JavaScript Bitwise Operators

Binary is cool. For me, learning binary was the "WOW" moment that got me hooked on programming. That moment I could see how HDDs worked, and how the whole machines were just running like clockwork. Anyhoo, so we have these bits, and we can do things with them, efficiently.

Lets imagine today was brought to you with the numbers 5 and 9.

 //columns -> 8 4 2 1
var a = 5; // 0 1 0 1
var b = 9; // 1 0 0 1

AND

Logical And operations look through each column and return true if both bits are true, and false if they're not:

(a & b); // = 1

OR

Logical Or operations look through each column and return true if one or both columns are true:

(a | b); // = 13

XOR

XOR, exclusive or, or the "one and only". These operations look through each column and return true if one and only one of the columns are true.

(a ^ b); // = 12

NOT

Logical Not looks through columns and flips them. What the tilde actually does is this: -(x + 1). So the right hand operand has 1 added to it, and then is turned into a negative. ~5 becomes -6. ~-6 becomes 5.
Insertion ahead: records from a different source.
/-- PREV of a write that leaves (Table 13-2): the channel's last write on the plane while it holds a slot. -/
def State.prevOf (s : State) (chan : Nat) (seq : Half) (plane : Nat) : Half :=
  match (s.channel chan).bind fun c => c.plast[plane]? with
  | none => seq
  | some last =>
    if s.pod.copies.any fun c => c.slot && c.packet.kind.isWrite && c.packet.chan = chan && c.packet.seq == last &&
      c.packet.plane = plane && last != seq then last else seq

/-- A first copy's PREV fields set, and its channels' PLAST (Table 13-1). -/
def State.setPrev (s : State) (p : Packet) : Packet × State :=
  if !p.kind.isWrite then (p, s)
  else
    let prev := fun c q => s.prevOf c q p.plane
    let q := { p with aux := prev p.chan p.seq, stops := p.stops.map fun x => { x with prev := prev x.chan x.seq } }
    (q, q.legs.foldl (fun s l => s.modChannel l.chan fun c => { c with plast := c.plast.set p.plane l.seq }) s)

/-- A packet leaves (R269, R276): its copies take their slots, a first copy enters the replay buffer, a request's clock
runs, and the operation that sent it completes (R210). -/
def State.leave (s : State) (o : Outgoing) : State :=
  let now := s.clock
  let r := if o.again then (s.onPlane o, s) else s.setPrev (s.onPlane o)
  let p := r.1
  let s := r.2
  let copies := (p.legs.zipIdx.map fun l =>
    ({ packet := l.1, left := now, slot := p.kind.takesSlot, direct := l.2 = 0, lost := s.planeLost p.plane,
       here := false, paid := s.paidFor o.again l.1 } : Copy)).filter fun c => !(c.lost && c.paid)
  let kept := if !p.kind.isChannel then s.pod.kept
    else if o.again then
      mapIf (fun (k : Kept) => s.keptOf p.chan p.seq p.dst = some k) (fun k => { k with lastLeft := now }) s.pod.kept
    else s.pod.kept ++ p.legs.map fun l => ⟨{ l with stops := [] }, now, now, false⟩
  let requests := if p.kind == .pld || p.kind == .patom then
      mapIf (fun (q : PodRequest) => q.tag == p.seq) (fun q => { q with first := q.first.or (some now), last := now })
        s.pod.requests
    else s.pod.requests
  let tags := if o.again || p.kind == .reply then s.pod.paidTags
    else s.pod.paidTags.filter fun x => !(x.1 = p.dst && x.2.1 = p.creditChan && x.2.2.1 == p.seq)
  let s := { s with pod := { s.pod with copies := s.pod.copies ++ copies, kept := kept, requests := requests, paidTags := tags } }
  match o.owner with
  | some (gid, gidx, op) => s.modThread gid gidx fun t => t.finishOp op
  | none => s

/-- Whether a repeat that waited is no longer to be sent (R276, R285): it has left the replay buffer, it has been answered,
or its credit came and no gap request asked for it. -/
def State.staleRepeat (s : State) (o : Outgoing) : Bool :=
  let p := o.packet
  o.again &&
  (if p.kind.isChannel then
     !(s.keptOf p.chan p.seq p.dst).any fun k => o.asked || !k.credited
   else if p.kind == .pld || p.kind == .patom then !s.pod.requests.any fun q => q.tag == p.seq && q.waits
   else false)

/-- Packets leave once a slot at every chip that they go to is free (R269), those for one chip in the order in which they came to wait.
DESIGN CHOICE, log entry 106. -/
def State.departAll (s : State) : State :=
  let step := fun (acc : State × List Outgoing) (o : Outgoing) =>
    let chips := o.packet.legs.map Packet.dst
    let blocked := o.packet.kind.takesSlot && chips.any fun c =>
      64 ≤ acc.1.slotsHeld c || acc.2.any fun w => (w.packet.legs.map Packet.dst).contains c
    if acc.1.staleRepeat o then acc
    else if blocked then (acc.1, acc.2 ++ [o])
    else (acc.1.leave o, acc.2)
  let r := s.pod.outWait.foldl step ({ s with pod := { s.pod with outWait := [] } }, [])
  { r.1 with pod := { r.1.pod with outWait := r.2 } }

/-- Flags whose release marks are complete take their sequence and wait to leave: those that one lane set sends on a channel in
order of its lanes (R286, R289), others in no order (R292). -/
def State.sendFlags (s : State) : State :=
  let ready := fun (s : State) (f : PendingFlag) =>
    match s.thread f.gid f.gidx with
    | some t => !t.sb.any fun e => e.seq = f.mark
    | none => true
  s.pod.flags.foldl (fun s f =>
    let before := s.pod.flags.takeWhile fun x => x.op != f.op || x.gid != f.gid || x.gidx != f.gidx
    if !ready s f || before.any fun x => x.packet.chan = f.packet.chan && x.gid = f.gid && x.op = f.op then s
    else
      let s := { s with pod := { s.pod with flags := s.pod.flags.filter fun x => x != f } }
      let (p, s) := s.makePacket f.packet []
      s.queueOut p (some (f.gid, f.gidx, f.op)) false) s

/-! ## Arrival: placement, writes and flags -/

/-- The receiver's state of a sending chip's channel; one that nothing has changed since reset stands as if NSEQ were 0
(log entry 24). -/
def State.recvOf (s : State) (src chan : Nat) : RecvChannel :=
  (s.pod.recv.find? fun r => r.src = src && r.chan = chan).getD
    { src := src, chan := chan, lastf := 0xFFFF, hseq := 0xFFFF, miss := [], arrived := [], filtered := [],
      polder := 0, withheld := [], heldWrites := [], applying := false, dead := none, notice := false, lastGap := none }

/-- The receiver's state of a channel replaced. -/
def State.putRecv (s : State) (r : RecvChannel) : State :=
  let others := s.pod.recv.filter fun x => !(x.src = r.src && x.chan = r.chan)
  { s with pod := { s.pod with recv := others ++ [r] } }

/-- The receiver's state of a channel changed. -/
def State.modRecv (s : State) (src chan : Nat) (f : RecvChannel → RecvChannel) : State := s.putRecv (f (s.recvOf src chan))

/-- A credit returned for a packet (R269). -/
def State.credit (s : State) (p : Packet) : State :=
  { s with pod := { s.pod with credits := s.pod.credits ++ [(p.src, p.creditChan, p.seq)] } }

/-- The die that receives a packet: the one whose replica its I/O die's walkers read. Pod ports of planes 0 to 3 are on I/O
die 0 (R371, R432). DESIGN CHOICE, log entry 25. -/
def State.landingDie (s : State) (p : Packet) : Nat := s.replicaOf (if p.plane < 4 then 32 else 33)

/-- The landing walk (R370). -/
def State.land (s : State) (p : Packet) (need : Need) : Except TrapInfo Loc :=
  let die := s.landingDie p
  s.locate ⟨die, (s.polder die p.polder).landCtx, p.polder, true⟩ need false (BitVec.ofNat 64 (p.addr % 2 ^ 48))

/-- The record of a landing fault (R285, R293). -/
def landRecord (p : Packet) (i : TrapInfo) : FaultRecord :=
  { name := 0, pc := 0, tval := BitVec.ofNat 64 p.addr, lanes := 0, lane := 0, cause := i.cause.code, entry := 0xFF,
    flags := recordFlags true false false i.malformed p.need.code, core := 0, slot := 0, aux := i.aux, handle := 0,
    detail := BitVec.ofNat 32 (p.src % 256 + p.chan % 4096 * 2 ^ 16) }

/-- A landing fault (R293): the record, and for a channel packet its place in the fault queue. -/
def State.landFault (s : State) (p : Packet) (i : TrapInfo) : State :=
  let die := s.landingDie p
  let s := s.addRecords die [landRecord p i]
  if p.kind.isChannel then s.modDie die fun d => { d with podQueue := d.podQueue ++ [p] } else s

/-- A pod packet's entry in a home's apply queue. Its source is no die. -/
def State.enqueuePod (s : State) (home : Nat) (k : ApplyKind) (polder : Nat) : State :=
  let e : ApplyEntry := { id := s.next.send, src := 64, home := home, polder := polder, kind := k }
  { s.modDie home (fun d => { d with queue := d.queue ++ [e] }) with next := { s.next with send := s.next.send + 1 } }

/-- A remote register store delivered to the die that its name gives (R290, Table 13-5). One that a service group or a control
core of this chip sent answers an `svc` (R329). DEDUCED, log entry 26. -/
def State.deliverRst (s : State) (p : Packet) : State :=
  let name : Dword := (p.target.extractLsb' 0 48).zeroExtend 64
  let idx := field p.target 48 10
  let words := (List.range (p.data.length / 4)).map fun i => wordOfBytes (p.data.drop (4 * i))
  match s.findOwn name with
  | some g =>
    if idx < g.nthr && p.reg + words.length ≤ g.budget then
      words.zipIdx.foldl (fun s w => s.storeRemote g.gid idx (p.reg + w.2) w.1 (p.src = s.pod.chip && p.answer)) s
    else s.countStale (nameDie name)
  | none => s.countStale (nameDie name)

/-- Whether the routing die delivers a remote register store to the die that its name gives, and from there to the group's (R290,
R380). -/
def State.rstPasses (s : State) (p : Packet) : Bool :=
  s.nameReached p.polder 32 ((p.target.extractLsb' 0 48).zeroExtend 64)

/-- Whether a thread's registers hold a remote register store that has been delivered (R29). -/
def State.rstHeld (s : State) (p : Packet) (gid gidx : Nat) : Bool :=
  match s.thread gid gidx with
  | some t => t.remote.any fun r => p.reg ≤ r.1 && r.1 < p.reg + p.data.length / 4
  | none => false

/-- The thread whose register holds a remote register store just delivered (R29). -/
def State.rstHolder (s : State) (p : Packet) : Option (Nat × Nat) :=
  let idx := field p.target 48 10
  match s.findOwn ((p.target.extractLsb' 0 48).zeroExtend 64) with
  | some g => if s.rstHeld p g.gid idx then some (g.gid, idx) else none
  | none => none

/-- Whether a write that a PREV of a channel names is still to be applied or discarded (R274): it is missing, held behind its own PREV, in
an apply queue or a fault queue, or held by its register. A PREV is older than its write, and so is placed or missing. -/
def State.writeOpen (s : State) (r : RecvChannel) (q : Half) : Bool :=
  let mine := fun (p : Packet) => p.kind.isWrite && p.src = r.src && p.chan = r.chan && p.seq == q
  r.miss.contains q || (r.heldWrites.any fun w => mine w.1) || (s.pod.holding.any fun h => mine h.1) ||
  s.dies.any fun d => d.2.podQueue.any mine || d.2.queue.any fun e => match e.kind with
    | .podWrite p _ => mine p
    | .podFlag _ _ => false
    | .podRead _ _ => false
    | .podAtom _ _ => false
    | .diff _ _ _ => false
    | .atomic _ _ _ _ _ _ _ _ => false

/-- A write of a channel has arrived, or is discarded: its credit returns (R269, R274). -/
def State.writeDone (s : State) (p : Packet) : State :=
  (s.modRecv p.src p.chan fun r => { r with arrived := r.arrived ++ [p.seq] }).credit p

/-- A flag is applied (R275): LASTF moves to it. -/
def State.flagDone (s : State) (p : Packet) : State :=
  s.modRecv p.src p.chan fun r =>
    { r with lastf := p.seq, applying := false, arrived := r.arrived.filter fun q => seqDist p.seq q < 0,
             filtered := r.filtered.filter fun q => seqDist p.seq q < 0 }

/-- A sequence of a channel is lost (R277, R293): the flag that covers it and every later flag are discarded, and a
pod-loss notice stands. -/
def RecvChannel.lose (r : RecvChannel) (q : Half) : RecvChannel :=
  { r with notice := true, dead := match r.dead with
      | some d => if seqDist q d < 0 then some q else some d
      | none => some q }

/-- The chip that sent a packet is told that it is discarded (R293, R395). -/
def State.tellSender (s : State) (p : Packet) : State :=
  if p.src = s.pod.chip then { s with pod := { s.pod with lossNotices := s.pod.lossNotices ++ [(p.creditChan, p.seq)] } }
  else { s with pod := { s.pod with noticesOut := s.pod.noticesOut ++ [(p.src, p.creditChan, p.seq)] } }

/-- A channel packet is discarded (R277, R293, R395): its sequence is lost, a write counts as arrived, and the sending
chip is told. -/
def State.dropPacket (s : State) (p : Packet) : State :=
  let s := s.modRecv p.src p.chan fun r => { r.lose p.seq with applying := r.applying && !p.kind.isFlag }
  (if p.kind.isFlag then s else s.writeDone p).tellSender p

/-- A channel packet lands (R370, R391): it enters its home's apply queue; one whose home is lost is discarded (R395), and
any other fault sends it to the fault queue. -/
def State.enterHome (s : State) (p : Packet) : State :=
  match s.land p .write with
  | .ok l =>
    (s.touch l.ctx l.home).enqueuePod l.home (if p.kind.isFlag then .podFlag p l else .podWrite p l) p.polder
  | .error i => if i.cause == .levee then s.dropPacket p else s.landFault p i

/-- A remote register store that has been applied, or discarded, counts as arrived (R290). -/
def State.rstDone (s : State) (p : Packet) : State := if p.kind == .rstFlag then s.flagDone p else s.writeDone p

/-- A remote register store goes to its die (R290, R380): one that its register holds (R29) counts as arrived only once it is
applied, and one that the polder filter drops arrives nowhere. One for a lost die is discarded as a packet to a lost home is (R393,
R395); DEDUCED, log entry 109. -/
def State.enterRst (s : State) (p : Packet) : State :=
  if s.nameLost ((p.target.extractLsb' 0 48).zeroExtend 64) then s.dropPacket p
  else if !s.rstPasses p then
    let s := s.countFiltered.modRecv p.src p.chan fun r => 
      { r with filtered := r.filtered ++ [p.seq], applying := r.applying && !p.kind.isFlag }
    if p.kind == .rstFlag then s else s.credit p
  else
    let s := s.deliverRst p
    match s.rstHolder p with
    | some (gid, gidx) => { s with pod := { s.pod with holding := s.pod.holding ++ [(p, gid, gidx)] } }
    | none => s.rstDone p

/-- A write that its PREV no longer holds back goes to its home, or is delivered (R274, R290). -/
def State.enterWrite (s : State) (p : Packet) : State := if p.kind == .rst then s.enterRst p else s.enterHome p
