/-- Whether an instruction reads or writes memory, and with what need. -/
def Instr.tileNeed : Instr → Option Machine.Need
  | .tld _ => some .read
  | .tst _ => some .write
  | _ => none

end Sys2Proof

namespace Sys2Proof.Machine

open Sys2Proof

/-! ## Elements and bits -/

/-- An element's bytes as a number. -/
def Group.tileElem (g : Group) (t r c w : Nat) : Nat := natOfBytes (g.tileMem.readN (tileAt t r c w) w)

/-- A bitmap bit (R247). -/
def Group.tileBit (g : Group) (t r c : Nat) : Bool := !g.bitmapZero.contains (tileAt t r c 1)

/-- An element written, which ends an error in it. -/
def Group.setTileElem (g : Group) (t r c w x : Nat) : Group :=
  { g with tileMem := g.tileMem.writeN (tileAt t r c w) (bytesOfNat x w),
           tileErrors := g.tileErrors.filter fun e => e.2 || !(tileAt t r c w ≤ e.1 && e.1 < tileAt t r c w + w) }

/-- A bitmap bit written, which ends an error in it. -/
def Group.setTileBit (g : Group) (t r c : Nat) (b : Bool) : Group :=
  let zs := g.bitmapZero.filter fun k => k != tileAt t r c 1
  { g with bitmapZero := if b then zs else insertBy id (tileAt t r c 1) zs,
           tileErrors := g.tileErrors.filter fun e => e != (tileAt t r c 1, true) }

/-- An element as an operand: +0 where a byte of it carries an uncorrectable error (R111). -/
def Group.operandElem (g : Group) (t r c w : Nat) : Nat :=
  if g.tileErrors.any fun e => !e.2 && tileAt t r c w ≤ e.1 && e.1 < tileAt t r c w + w then 0 else g.tileElem t r c w

/-- A bitmap bit as an operand: 0 where it carries an uncorrectable error (R111). -/
def Group.operandBit (g : Group) (t r c : Nat) : Bool :=
  !g.tileErrors.contains (tileAt t r c 1, true) && g.tileBit t r c

/-- An element or bitmap bit that is replaced: tile, row, column, whether a bit. -/
abbrev Spot := Nat × Nat × Nat × Bool

/-- The element of w bytes, or the bitmap bit, that an error lies in (R247). -/
def spotOf (w : Nat) (e : Nat × Bool) : Spot :=
  (e.1 / 65536, e.1 % 65536 / 512, if e.2 then e.1 % 512 else e.1 % 512 / w, e.2)

/-- One replacement logged in sr.terr (R111, Table 3-4). MULTI, which is cleared by writing 1, stays where STICKY alone was cleared
(DESIGN CHOICE, log entry 79). -/
def logReplacement (terr : Word) (e : Spot) : Word :=
  if terr.getLsbD 31 then terr ||| 0x40000000
  else (terr &&& 0x40000000) ||| BitVec.ofNat 32 (2 ^ 31 + e.1 % 8 * 2 ^ 20 + e.2.1 % 128 * 2 ^ 13 + e.2.2.1 % 512 * 2 ^ 4)

/-- The elements and bits of a group that an instruction reads and that carry an error; `width` gives a tile's element width. An
element counts once, however often the instruction uses it, and apart from its own bitmap bit (DESIGN CHOICE, log entry
79). -/
def Group.replaced (g : Group) (width : Nat → Nat) (reads : Spot → Bool) : List Spot :=
  ((g.tileErrors.map fun e => spotOf (width (e.1 / 65536)) e).eraseDups).filter reads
We can use a double tide (NOT NOT) binary operator instead of using Math.floor:

var a = 5.34556
~~a; //5
Math.floor(a); //5

It can also be used for indexOf. So instead of doing myVar.indexOf("a") !== -1 you can do ~myVar.indexOf("a"). so if "a" is in myVar, say at index 0, and negated, so it gets +1, then negated, so -1 - which is true. If it is not in the index, its result is -1, which has 1 added to it, then negated, which takes it to 0 - which is false.

Left shift

The left shift operator literally shifts the bits to the left by the value specified.

//double
a << 1; //10
//quadruple
a << 2; //10

Right shift

The right shift operator, like the left shift, shifts the bits. In this case it shifts them to the right hand side.